Les couloirs du palais de Rumine à Lausanne sont ouverts aux courants d’air en ce glacial vendredi de décembre. Les pas des visiteurs résonnent sur les parois et les colonnes du hall d’entrée. L’ambiance solennelle de cet ancien bâtiment universitaire, toujours lieu de connaissance puisqu’il abrite près de cinq musées et la Bibliothèque de la ville, sert de toile de fond à notre rencontre avec Charly Pache, militant aux causes multiples animé par le désir de porter la voix des citoyens jusqu’aux hautes sphères du pouvoir.

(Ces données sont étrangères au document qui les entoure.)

/-- R448, R449, R451–R453: a dump ends with its length and STATE 3; a build of the graph starts once a PERIOD and ends with the
graph that is read from then on; the hang watchdog remembers what has not moved and acts on what has stood for HANG_TIMEOUT. -/
def Obligations.DebugCommandsComplete : Prop :=
  ∀ s : State, s.Inv → s.coresRun = true →
  (s.rd od48A0_STATE 0 = 2 → ∃ v : State, exec .dumpDone s = .next v.settled ∧ v.rd od48A0_STATE 0 = 3 ∧
    v.rd od48A0_DUMP_LENGTH 0 ≤ 268435456) ∧
  (s.rd od48B0_PERIOD 0 ≠ 0 → s.dbg.building = none → s.past s.dbg.lastBuild (s.rd od48B0_PERIOD 0 * 1000000) = true →
    ∃ v : State, exec .graphPeriodExpiry s = .next v.settled ∧ v.dbg.building = some s.clk ∧ v.rd od48B0_STATE 0 = 1 ∧
      v = { s with od := v.od, dbg := v.dbg }) ∧
  (∀ t, s.dbg.building = some t → s.stotMode ≠ 2 → ∃ v : State, exec .graphBuildDone s = .next v.settled ∧
    v.dbg.building = none ∧ v.dbg.graph = s.sampleGraph.1 ∧ v.rd od48B0_STATE 0 = 0 ∧
    v.rd od48B0_NODES 0 = s.sampleGraph.1.nodes.length ∧ v.rd od48B0_EDGES 0 = s.sampleGraph.1.edges.length ∧
    v.rd od48B0_CYCLES 0 = min 65535 s.sampleGraph.1.cycles.length ∧ v.rd od48B0_BUILT 0 = s.ft 0) ∧
  ((∀ x ∈ s.hangSeen, s.nsSince x.2.2 ≤ s.rd od48A0_HANG_TIMEOUT 0 * 1000000) →
    exec .hangWatchdogCheck s = .next (State.settled { s with dbg := { s.dbg with hang := s.hangSeen } })) ∧
  ((∃ x ∈ s.hangSeen, s.rd od48A0_HANG_TIMEOUT 0 * 1000000 < s.nsSince x.2.2) → s.stotMode ≠ 2 →
    exec .hangWatchdogCheck s = .next ((State.startBuild { s with dbg := { s.dbg with hang := s.hangSeen } } false).settled))

/-- After reset every counter of fabric time stands at 0 with quality 11, no herd but what the manual lists is active, every
port is unused and bound to herd 0xFFF, every extent is FREE, and nothing runs, waits or is outstanding. -/
def Obligations.ResetHoldsWhatTheManualGives : Prop :=
  let s := State.reset
  s.time.ctr = ⟨0, 0, 0, 0⟩ ∧ s.rd od2000_QUALITY 0 = 3 ∧
  (∀ p, p < 256 → s.rd od2810_ROLE p = 0 ∧ s.rd od2810_HERD p = 0xFFF ∧ s.rd od2118_STATE p = 0) ∧
  (∀ n, 0 < n → n < 4096 → s.herdState n = 0) ∧ (∀ e, e < 131072 → s.extState e = 0) ∧
  s.pending = [] ∧ s.tr.outstanding = [] ∧ s.cpu.cmds = [] ∧ s.cpu.tines = [] ∧ s.sw.tx = [] ∧ s.coh.dir = [] ∧
  s.pool.mem = [] ∧ s.pool.cxl = [] ∧ s.pool.flash = [] ∧ s.cpu.sram = [] ∧ s.own = [] ∧ s.flt.stack = [] ∧
  s.mode = 0 ∧ s.rd od4C00_STATE 0 = 0 ∧ s.rd od4C40_BOOT_STAGE 0 = 0 ∧ s.sec.keys = [] ∧ s.sec.linkKeys = []

/-- The state after reset meets the invariant. -/
def Obligations.ResetMeetsTheInvariant : Prop :=
  State.reset.Inv

/-- Every step from a state that meets the invariant gives one that meets it: memories, tables and the object dictionary stay canonical,
and the handler stack stays nested by class (R409, R410). -/
def Obligations.EveryStepKeepsTheInvariant : Prop :=
  ∀ s t : State, s.Inv → step s = .next t → t.Inv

Son dernier engagement en date envisage de bouleverser complètement le système politique. A travers son association Génération Nomination, il espère faire avancer l’idée du tirage au sort, en lieu et place des élections. Son envie est née il y a quelques années. En 2015, il annonce vouloir lancer une initiative populaire pour qu’une partie des conseillers nationaux soient tirés au sort. Génération Nomination s’engage dès lors pour diffuser l’idée puisée dans le berceau antique de la démocratie, la République d’Athènes. Le texte ne sera finalement pas déposé pour l’instant. «L’idée doit encore faire son chemin», avoue-t-il.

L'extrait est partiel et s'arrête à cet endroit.